Si tu décides, une fois le Trois d’Épées retourné, que finalement il pourrait être un oui parce que tu veux que ce soit un oui, tu n’es plus en train de consulter le tarot. Tu es en train de consulter ton espoir. La carte n’apporte alors aucune information, elle te renvoie juste l’écho de ce que tu souhaites entendre.
Je te conseille aussi de prévoir une réponse neutre ou conditionnelle. « Oui mais… », « Non, sauf si… », « Pas maintenant ». Tu n’es pas obligé de trancher au marteau. Intégrer une zone d’attente, c’est reconnaître que le réel comporte rarement des interrupteurs simples.
Une fois la carte retournée, ne t’arrête pas à l’étiquette
Même avec une règle claire, regarde l’image.
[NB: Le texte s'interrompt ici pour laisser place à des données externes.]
-- ==== Sys2Proof/Tests/Slice0.lean ====
section
/-!
SUPPORT. Own tests: ill-formed instructions that WellFormed refuses, words written out from the encodings of R38 to R50, one-step
tests whose results are worked by hand from the rules they name, and a witness for the hypotheses of each statement.
-/
namespace Sys2Proof.Tests
open Sys2Proof Sys2Proof.Machine

/-! ## Ill-formed instructions -/

/-- LOOP needs a body end of 1 to 511 words (R45). -/
theorem test_loop_end_zero : ¬ (Instr.loop ⟨0, false⟩ (.g 1) 0).WF := by decide
/-- FENCE needs an order other than RLX (R50). -/
theorem test_fence_rlx : ¬ (Instr.fence ⟨0, false⟩ .dev .rlx).WF := by decide
/-- FORK and RDV need a mask of 1 to 15 (R50). -/
theorem test_masks_zero : ¬ (Instr.fork ⟨0, false⟩ 0).WF ∧ ¬ (Instr.rdv ⟨0, false⟩ 0).WF := by decide
/-- AMOCAS needs an even d of at most 46 (R50). -/
theorem test_amocas_odd : ¬ (Instr.amocas ⟨0, false⟩ false .dev .rlx 5 (.g 1)).WF := by decide
/-- A memory form with a modulo register needs a base among g0 to g47 (R46). -/
theorem test_modulo_base : ¬ (Instr.ld ⟨0, false⟩ (some 1) .zero (some 2) 0).WF ∧
    ¬ (Instr.sd ⟨0, false⟩ (.g 1) (.b 0) (some 2) 0).WF := by decide
/-- A step of another agent is no instruction of a dealer, so it has no encoding. -/
theorem test_events_have_no_words : encode .frameTick = [] ∧ encode (.recordPop 0 0 0) = [] := by decide

/-! ## Words that decode -/

/-- ADD to SUBW, with a guard, a stop, a suppressed destination and a latch operand (R39, R41, R50). -/
theorem words_arithmetic : ∀ p ∈ [
    (0x0403A8A8, Instr.add ⟨0, false⟩ (some 7) (.g 20) (.g 21)),
    (0x040428A9, Instr.sub ⟨0, false⟩ (some 8) (.g 20) (.g 21)),
    (0x0404A8AA, Instr.addw ⟨0, false⟩ (some 9) (.g 20) (.g 21)),
    (0x040528AB, Instr.subw ⟨0, false⟩ (some 10) (.g 20) (.g 21)),
    (0x05A20A30, Instr.add ⟨3, true⟩ (some 4) (.g 5) (.g 6)),
    (0x04406039, Instr.sub ⟨0, false⟩ none (.b 0) (.g 7))],
    decode p.1 0 true = .ok p.2 := by decide

/-- R50, major 0x02. -/
theorem words_logic : ∀ p ∈ [
    (0x0803A8A8, Instr.and ⟨0, false⟩ (some 7) (.g 20) (.g 21)),
    (0x080428A9, Instr.or ⟨0, false⟩ (some 8) (.g 20) (.g 21)),
    (0x0804A8AA, Instr.xor ⟨0, false⟩ (some 9) (.g 20) (.g 21)),
    (0x080528AB, Instr.andn ⟨0, false⟩ (some 10) (.g 20) (.g 21)),
    (0x0805A8AC, Instr.orn ⟨0, false⟩ (some 11) (.g 20) (.g 21)),
    (0x080628AD, Instr.xnor ⟨0, false⟩ (some 12) (.g 20) (.g 21))],
    decode p.1 0 true = .ok p.2 := by decide

/-- R50, major 0x03. -/
theorem words_shift : ∀ p ∈ [
    (0x0C03A8A8, Instr.sll ⟨0, false⟩ (some 7) (.g 20) (.g 21)),
    (0x0C0428A9, Instr.srl ⟨0, false⟩ (some 8) (.g 20) (.g 21)),
    (0x0C04A8AA, Instr.sra ⟨0, false⟩ (some 9) (.g 20) (.g 21)),
    (0x0C0528AB, Instr.rol ⟨0, false⟩ (some 10) (.g 20) (.g 21)),
    (0x0C05A8AC, Instr.ror ⟨0, false⟩ (some 11) (.g 20) (.g 21)),
    (0x0C0628AD, Instr.sllw ⟨0, false⟩ (some 12) (.g 20) (.g 21)),
    (0x0C06A8AE, Instr.srlw ⟨0, false⟩ (some 13) (.g 20) (.g 21)),
    (0x0C0728AF, Instr.sraw ⟨0, false⟩ (some 14) (.g 20) (.g 21))],
    decode p.1 0 true = .ok p.2 := by decide

/-- R50, major 0x04. -/
theorem words_multiply : ∀ p ∈ [
    (0x1003A8A8, Instr.mul ⟨0, false⟩ (some 7) (.g 20) (.g 21)),
    (0x100428A9, Instr.mulh ⟨0, false⟩ (some 8) (.g 20) (.g 21)),
    (0x1004A8AA, Instr.mulhu ⟨0, false⟩ (some 9) (.g 20) (.g 21)),
    (0x100528AB, Instr.mulhsu ⟨0, false⟩ (some 10) (.g 20) (.g 21)),
    (0x1005A8AC, Instr.div ⟨0, false⟩ (some 11) (.g 20) (.g 21)),
    (0x100628AD, Instr.divu ⟨0, false⟩ (some 12) (.g 20) (.g 21)),
    (0x1006A8AE, Instr.rem ⟨0, false⟩ (some 13) (.g 20) (.g 21)),
    (0x100728AF, Instr.remu ⟨0, false⟩ (some 14) (.g 20) (.g 21))],
    decode p.1 0 true = .ok p.2 := by decide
Le Trois de Deniers peut dire oui tout en murmurant une condition : vérifie d’abord les compétences de l’autre personne. Le Quatre d’Épées peut dire non tout en indiquant un délai : repose-toi trois jours et repose la question. La réponse binaire n’est jamais une fin ; c’est une hypothèse à tester dans le concret, pas une instruction à exécuter les yeux fermés.
Ce que le oui coûte, et ce que le non préserve
Pour sortir du réflexe « bonne carte = bonne nouvelle, mauvaise carte = mauvaise nouvelle », je regarde maintenant chaque réponse à travers quatre directions. Tu peux les garder sur un Post-it :
| Ce que la carte suggère | La question à te poser immédiatement |
|---|---|
| Oui | Quel effort ou quelle conséquence concrète accompagne ce oui ? |
| Non | Quelle limite ou quelle alternative ce refus préserve-t-il ? |
| Pas encore | Quel fait, quelle préparation ou quelle autorisation manque-t-il pour l’instant ? |
| Réponse mitigée | Quelle partie de la proposition est acceptable, et laquelle doit être révisée ou négociée ? |
Un oui n’est pas une garantie de facilité. Un non n’est pas un échec, mais un renseignement sur un chemin fermé au moment présent. Et « pas encore » est souvent la réponse la plus honnête que le tarot puisse offrir — elle ne te laisse pas sans direction, elle te demande juste d’identifier ce qui fait obstacle. Derrière une alternative binaire se cache presque toujours un compromis négociable ; tu n’as pas besoin d’accepter ou de rejeter l’ensemble d’un projet si une clause peut être modifiée.
Ce que je refuse de demander à un oui-non
Je ne confierai jamais à trois cartes le soin de confirmer une grossesse, de diagnostiquer un trouble, de prouver une infidélité, d’évaluer un placement financier ou de mesurer un danger immédiat. Ces situations exigent des tests médicaux, des démarches juridiques, une confrontation verbale ou l’intervention de professionnels formés. Un oui symbolique peut générer une confiance illusoire là où les faits et la prudence doivent primer.
Je refuse aussi le tirage binaire quand je sens — ou quand la personne en face de moi sent — qu’un seul résultat est émotionnellement acceptable. Si tu sais que tu tireras une autre carte en cas de réponse qui te déplaît, arrête tout. Tu ne consultes pas le tarot, tu retardes un choix que tu as déjà secrètement fait. À ce moment-là, le plus utile n’est pas de retourner une lame de plus, mais d’écrire clairement l’action que tu veux entreprendre, et de poser une question sur la peur ou le coût qui y sont associés.
La phrase à finir avant de poser ta question
Termine cette phrase à voix haute ou sur un carnet : « Les deux réponses restent possibles parce que… »
Si tu ne parviens pas à la compléter, ta situation demande un autre type de tirage — un comparatif, une exploration des options, un tirage de perspective. Pas un verdict.
Si tu arrives à la compléter, alors tu es prêt. Pose ta question, retourne la carte, et après le oui ou le non, laisse l’image te parler une minute de plus. Note ce qui te saute aux yeux avant de lui coller une étiquette. C’est peut-être le seul message que tu avais besoin d’entendre aujourd’hui.